Segment Start: Data to use

/-! ### Lost pseudo-channels (R249-R252) -/

/-- A stack becomes Failed and its basin goes out of service (R251). -/
def Chip.stackFail (c : Chip) (k : Nat) : Chip :=
  let c := { c with deadStacks := insNat c.deadStacks k, held := c.held.filter (· != k), heldReqs := c.heldReqs.filter (fun r => stackOf r.a != k) }
  ((c.put (HBM_STACK_STS.STATE k) 5).takeOut (k / 2) 4).fire 11

/-- One pseudo-channel is lost (R249-R251). -/
def Chip.losePc (c : Chip) (k p : Nat) : Chip :=
  if c.get (HBM_STACK_STS.STATE k) = 5 then c
  else
    let ofSpare := c.on (HBM_STACK_STS.SPARE_USED k) && c.get (HBM_STACK_STS.SPARE_FOR k) == p
    let c := if ofSpare then { c.put (HBM_STACK_STS.SPARE_USED k) 0 with spareDead := insNat c.spareDead k } else c
    if !ofSpare ∧ c.pcLost k p then c
    else if !c.guarded k ∨ c.grpExposed k (p % 4) then c.stackFail k
    else
      let c := c.put (HBM_LOST_MAP.LOST k) (setBits (c.get (HBM_LOST_MAP.LOST k)) p 1 1)
      let c := c.put (HBM_STACK_STS.EXPOSED k) (setBits (c.get (HBM_STACK_STS.EXPOSED k)) (p % 4) 1 1)
      let c := if c.get (HBM_REBUILD.KIND k) = 2 then c.put (HBM_REBUILD.KIND k) 0 else c
      if c.get (HBM_REBUILD.KIND k) = 0 ∧ c.spareFree k then
        ((c.put (HBM_REBUILD.KIND k) 1).put (HBM_REBUILD.TARGET k) p).put (HBM_REBUILD.ROW k) 0
      else c

/-- The unused spare is lost: it is never used again, and a rebuild or copy into it ends (R250, R252). -/
def Chip.loseSpare (c : Chip) (k : Nat) : Chip :=
  { (if c.get (HBM_REBUILD.KIND k) = 0 then c else c.put (HBM_REBUILD.KIND k) 0) with spareDead := insNat c.spareDead k }

/-- A controller declares a pseudo-channel lost, or the channel that holds it; new requests to the stack are held until the release. -/
def Chip.declareLost (c : Chip) (k p : Nat) (channel : Bool) : Chip :=
  if p = 64 then (if c.on (HBM_STACK_STS.SPARE_USED k) then c else c.loseSpare k)
  else
    let c := if c.get (HBM_STACK_STS.STATE k) = 5 then c else { c with held := insNat c.held k }
    let c := if channel then (c.losePc k (p / 2 * 2)).losePc k (p / 2 * 2 + 1) else c.losePc k p
    if c.get (HBM_STACK_STS.STATE k) = 5 then c else c.fire 11

/-- Granule `g` of pseudo-channel `p` (64 the unused spare) is found uncorrectable: the fourth within 1 ms, which is 2,000 slow ticks,
declares the pseudo-channel lost (R249). -/
def Chip.ueSeen (c : Chip) (k p g : Nat) : Chip :=
  let now := c.get HUB_TICKS.TICKS
  let key := 65 * k + p
  let l := (key, g, now) :: c.ueSeenAt.filter (fun e => decide (now < e.2.2 + 2000) && !(e.1 == key && e.2.1 == g))
  if (l.filter (fun e => e.1 == key)).length ≥ 4 then ({ c with ueSeenAt := l.filter (fun e => e.1 != key) }).declareLost k p false
  else { c with ueSeenAt := l }

/-- The controller handles a granule it has read (R246, R248). -/
def Chip.handle (c : Chip) (a syms : Nat) (others par : Bool) : Chip :=
  let k := stackOf a
  let p := c.pcOf a
  let lost := c.pcLost k p
  match c.inspect a syms others par with
  | .good => c
  | .corrected => c.count (HBM_CE_COUNT k) 1
  | .recon =>
    let c := c.count (HBM_RECON_COUNT k) 1
    if lost then c else (c.ueLog k a p true).ueSeen k p (a / 64)
  | .bad =>
    if c.poison.contains (a / 64) then c
    else
      let c := (({ c with poison := insNat c.poison (a / 64) }).count (HBM_UE_COUNT k) 1).ueLog k a p false
      if lost then c else c.ueSeen k p (a / 64)
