/-- The hold of a sequencer ends. -/
def Chip.unhold (c : Chip) (kc sq : Nat) (fenceC : Bool) : Chip :=
  let q := c.seqr kc sq
  (c.setSeqr kc sq { q with hold := .none, fenced := q.fenced || fenceC }).put (seqState kc sq) 1

/-- LWAIT_RELEASE (R229). -/
def lwaitRelease (kc sq : Nat) (c : Chip) : Chip :=
  match (c.seqr kc sq).hold, c.kernOf kc with
  | .lwait l thr, some k => if thr ≤ c.latch k.basin l then c.unhold kc sq false else c
  | _, _ => c

/-- FENCE_COMPLETE (R185). -/
def fenceComplete (kc sq : Nat) (c : Chip) : Chip :=
  match (c.seqr kc sq).hold with
  | .fence fc m => if c.met kc m then c.unhold kc sq fc else c
  | _ => c

/-- MSYNC_RELEASE (R235). -/
def msyncRelease (kc sq : Nat) (c : Chip) : Chip :=
  match (c.seqr kc sq).hold with
  | .msync mask m => if c.msyncMet kc mask m then c.unhold kc sq false else c
  | _ => c

/-- LATCH_OP_APPLY (R178, R186): latch operation `id` of basin `b`, once its release permits it. -/
def latchOpApply (b id : Nat) (c : Chip) : Chip :=
  let s := c.bs b
  match s.lops.find? (fun o => o.id == id) with
  | none => c
  | some o =>
    let kc := match o.src with
      | .seq kc _ => kc
      | _ => 0
    if s.frozen ∨ !c.met kc o.marks then c
    else
      let c := c.setBs b { s with lops := s.lops.filter (fun x => x.id != id) }
      if o.supp then c else c.latchApply b o.latch o.isSet o.val

end Sys2Proof.Machine
end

Segment End: Data to use

# What you need to do
The required output is the exact run of lines from the beginning of the records to the line with "if !ofSpare ∧ c.pcLost k p then c", that line included.

# Exercise solution
/-! ### Lost pseudo-channels (R249-R252) -/

/-- A stack becomes Failed and its basin goes out of service (R251). -/
def Chip.stackFail (c : Chip) (k : Nat) : Chip :=
  let c := { c with deadStacks := insNat c.deadStacks k, held := c.held.filter (· != k), heldReqs := c.heldReqs.filter (fun r => stackOf r.a != k) }
  ((c.put (HBM_STACK_STS.STATE k) 5).takeOut (k / 2) 4).fire 11

/-- One pseudo-channel is lost (R249-R251). -/
def Chip.losePc (c : Chip) (k p : Nat) : Chip :=
  if c.get (HBM_STACK_STS.STATE k) = 5 then c
  else
    let ofSpare := c.on (HBM_STACK_STS.SPARE_USED k) && c.get (HBM_STACK_STS.SPARE_FOR k) == p
    let c := if ofSpare then { c.put (HBM_STACK_STS.SPARE_USED k) 0 with spareDead := insNat c.spareDead k } else c
    if !ofSpare ∧ c.pcLost k p then c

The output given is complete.